For now, just keep in mind that the low priority of climate change among EAs is an empirical question of how easy it is to influence certain changes. I don’t think any of the specific work by Dr. Gebru makes a convincing case to me that the question has a different answer. But I haven’t heard literally any other single person say that!

Instead, she was fired, and today the other co-lead of her team was also fired. The justification for firing Gebru was “she quit.” No public statement has been made, even internally to the team both managed, about why Margaret Mitchell was fired, unless you count “it’s part of a re-org.” For reference, my team at Google has been re-org’d at least four times, and I have never seen anyone fired or even moved out of their management position in that time. Usually I don’t even notice.

(Because of timing there has been some conflation of this incident with the firing of a recruiter who worked mostly with historically Black colleges and universities. Maybe this is evidence that racism played a part in the decision, but I intend to regard “bad decision-making” on the part of Alphabet as a bit of a black box because harming AI safety prospects is very bad regardless of whether they are doing it for racist reasons.)

So at this stage, it looks like a big corporation made some bad HR decisions and fired people who were well regarded as managers but ultimately doing work that I value about as much as most of the day to day work at Google. That’s not so bad, beyond the fact that we live in a world where small sets of high ranking execs get to make bad decisions without oversight, but we all already knew we were living in that world.

Models of AI Safety

The reason I think this is bad, is that I think it invalidates my ideas about how AI Safety could be implemented in the real world.

In brief: in order to “align” your AI, you will need to reduce it’s direct efficacy on some measure, which will be opposed by a middle manager. I had hoped that “official avenues” like the Ethical AI team could be sufficiently ingrained that when the ideas needed to solve AI Safety are developed, there is a way to incorporate them into the projects which have enough compute to create an aligned AI before others accidentally create misaligned AI.

In more detail:

AI scales intensely with compute. (99%+ confidence)
Large projects, such as Google or the US government, will have access to more compute than projects formed by small organizations, being able to easily put together several million dollars of compute on short notice. (95% confidence)
Some small set of large projects will be in position to create AGI with some alignment plan for a few years before large numbers of small actors will be in position to do so. (requires ~1+2, slightly less confident than 2, say a 90% confidence interval of 1.5-10 years)
Once a large number of small actors are able to easily create AGI, one of them will accidentally create misaligned AGI pretty quickly.

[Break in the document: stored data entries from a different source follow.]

/-- A trail entry (R306): the low word names kind, OLDP and place (a register number or a satchel address); the high word the old value. -/
def trailEntry (kind : Nat) (oldp : Bool) (place old : Nat) : List Byte :=
  leBytes 8 (place * 8 % 2 ^ 64 + (if oldp then 4 else 0) + kind) ++ leBytes 8 old

/-- SOVF (R305, R320): CPTOP and TRTOP of the lowest lane. -/
def sovf (hs : List (Nat × SHdr)) : Trap :=
  { cause := 0x31, lanes := maskOf fun l => hs.any fun h => h.1 = l,
    d := BitVec.ofNat 64 ((hs.head?.map (·.2.cptop)).getD 0), a := BitVec.ofNat 64 ((hs.head?.map (·.2.trtop)).getD 0) }

/-- The search faults' presentation (R320, R343): CPTOP of the lowest lane; a lane outside an open region has no CPTOP, and the value
presented for it is a free value. -/
def Ctx.srch {α : Type} (c : Ctx) (s : State) (detail : Nat) (ls : LaneMask) : Act α :=
  let l := (lowest ls).getD 0
  let t : Trap := { cause := 0x30, detail := detail, lanes := ls }
  let hs : Act (List (Nat × SHdr)) := if c.w.regionOpen && lane c.w.rmask l then c.headers s [l] else .ok []
  match hs with
  | .error (.again, s) => stop .again s
  | .ok (h :: _) => stop (.trap { t with d := BitVec.ofNat 64 h.2.cptop }) s
  | _ => stop (.trap { t with d := Config.openValue s.draws }) { s with draws := s.draws + 1 }

/-- The trail records of register writes about to take effect (R305): `ws` lists the registers an instruction writes, lane by lane, each
lane's in ascending order. Entries are recorded, and TRTOP moved, once every lane's space and addresses have been checked. -/
def Ctx.trail (c : Ctx) (s : State) (ws : List (Nat × Nat)) : Act State := do
  let ws := ws.filter fun w => lane c.w.rmask w.1 && c.g.hdr.trailbase ≤ w.2 && w.2 ≤ c.g.hdr.trailtop
  let ls := lanes.filter fun l => ws.any fun w => w.1 = l
  if !c.trailing || ws.isEmpty then return s
  else
    let hs ← c.headers s ls
    let count := fun (l : Nat) => (ws.filter fun w => w.1 = l).length
    let full := hs.filter fun h => h.2.trtop < h.2.cptop + 16 * count h.1
    let fits := hs.filter fun h => !full.contains h
    let entries := fits.flatMap fun h => (ws.filter fun w => w.1 = h.1).zipIdx.map fun (w : (Nat × Nat) × Nat) =>
      let old := s.vreg c.core c.slot w.1.2 h.1
      ({ lane := h.1, addr := h.2.trtop - 16 * (w.2 + 1),
         bytes := trailEntry 0 false w.1.2 (old.data.toNat + if old.poison then 2 ^ 32 else 0) } : PrivWrite)
    let tops := fits.map fun h => ({ lane := h.1, addr := 4, bytes := leBytes 4 (h.2.trtop - 16 * count h.1) } : PrivWrite)
    let pl ← c.privPlaces s (entries ++ tops)
    if !full.isEmpty then stop (.trap (sovf full)) s
    else return s.writePlaces c.die c.owner false pl

end Sys2Proof.Machine
end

This is my “time limit” on how long we have to get AGI implemented, assuming a ‘solution’ exists before AGI is possible. (~80% chance a misaligned AGI emerges within 30 years of it being possible to make an AGI with <1 year’s SWE salary of compute in your garage; 50% chance within 10 years, 10% chance within 2 years)
The first available solution to AGI alignment will require spending more time to develop an aligned AGI than the first available plan for creating any AGI. (90% confidence interval of how much longer: 2 weeks - 5 years)
Therefore, in order to be confident that the first AGI created is aligned, the process from “AGI alignment is solved and AGI is possible with access to the best compute on earth” to “An org with enough compute to build AGI is executing an alignment plan with enough head start not to be overtaken by a new misaligned AGI project” needs to be as short as possible, because 1.5 years of compute advantage plus 2 years of code accessibility is already possibly not enough to cover the delay needed to align the AGI. (follows from 3,4,5)
Ethical AI teams are a natural place to introduce an alignment solution to a large organization like Google. (90% confidence interval of how much faster the team could impose an alignment plan than any other team: 0.5 - 10 years. Probability I think such a team would impose such a plan, if they had it and were in a position to do so: 80%+. Probability I think any other team would impose such a plan: ~30%)
1. The team has to be aware of cutting edge developments in alignment enough to identify the earliest correct solution. Teams focused on improving results or applying to specific cases will not reliably have that familiarity, but it fits directly into the scope of ethical AI teams.
2. The team has to be technically capable of influencing the direction of actually implemented AI projects at the org. If one Google exec believes something strongly, they can’t implement a technical program on their own. If people in Ads understand the program, transitioning to Google Brain’s codebase alone would be a difficult task. An ethical AI team should have specific firsthand experience applying alignment-like frameworks to actual AI projects, so that they can begin executing as soon as the priority is clear to them.
3. The team has to be politically capable of influencing the direction of actually implemented AI projects at the org. If a SWE says “I can do this in two weeks” and their manager says “ship it tomorrow or I’ll get Jane to do it instead,” then you need to have influence over every possible SWE that could do the work. If the organization instead sees the value of oversight programs and has people in place to execute those programs, you only need to influence the leader of that team to start the plan.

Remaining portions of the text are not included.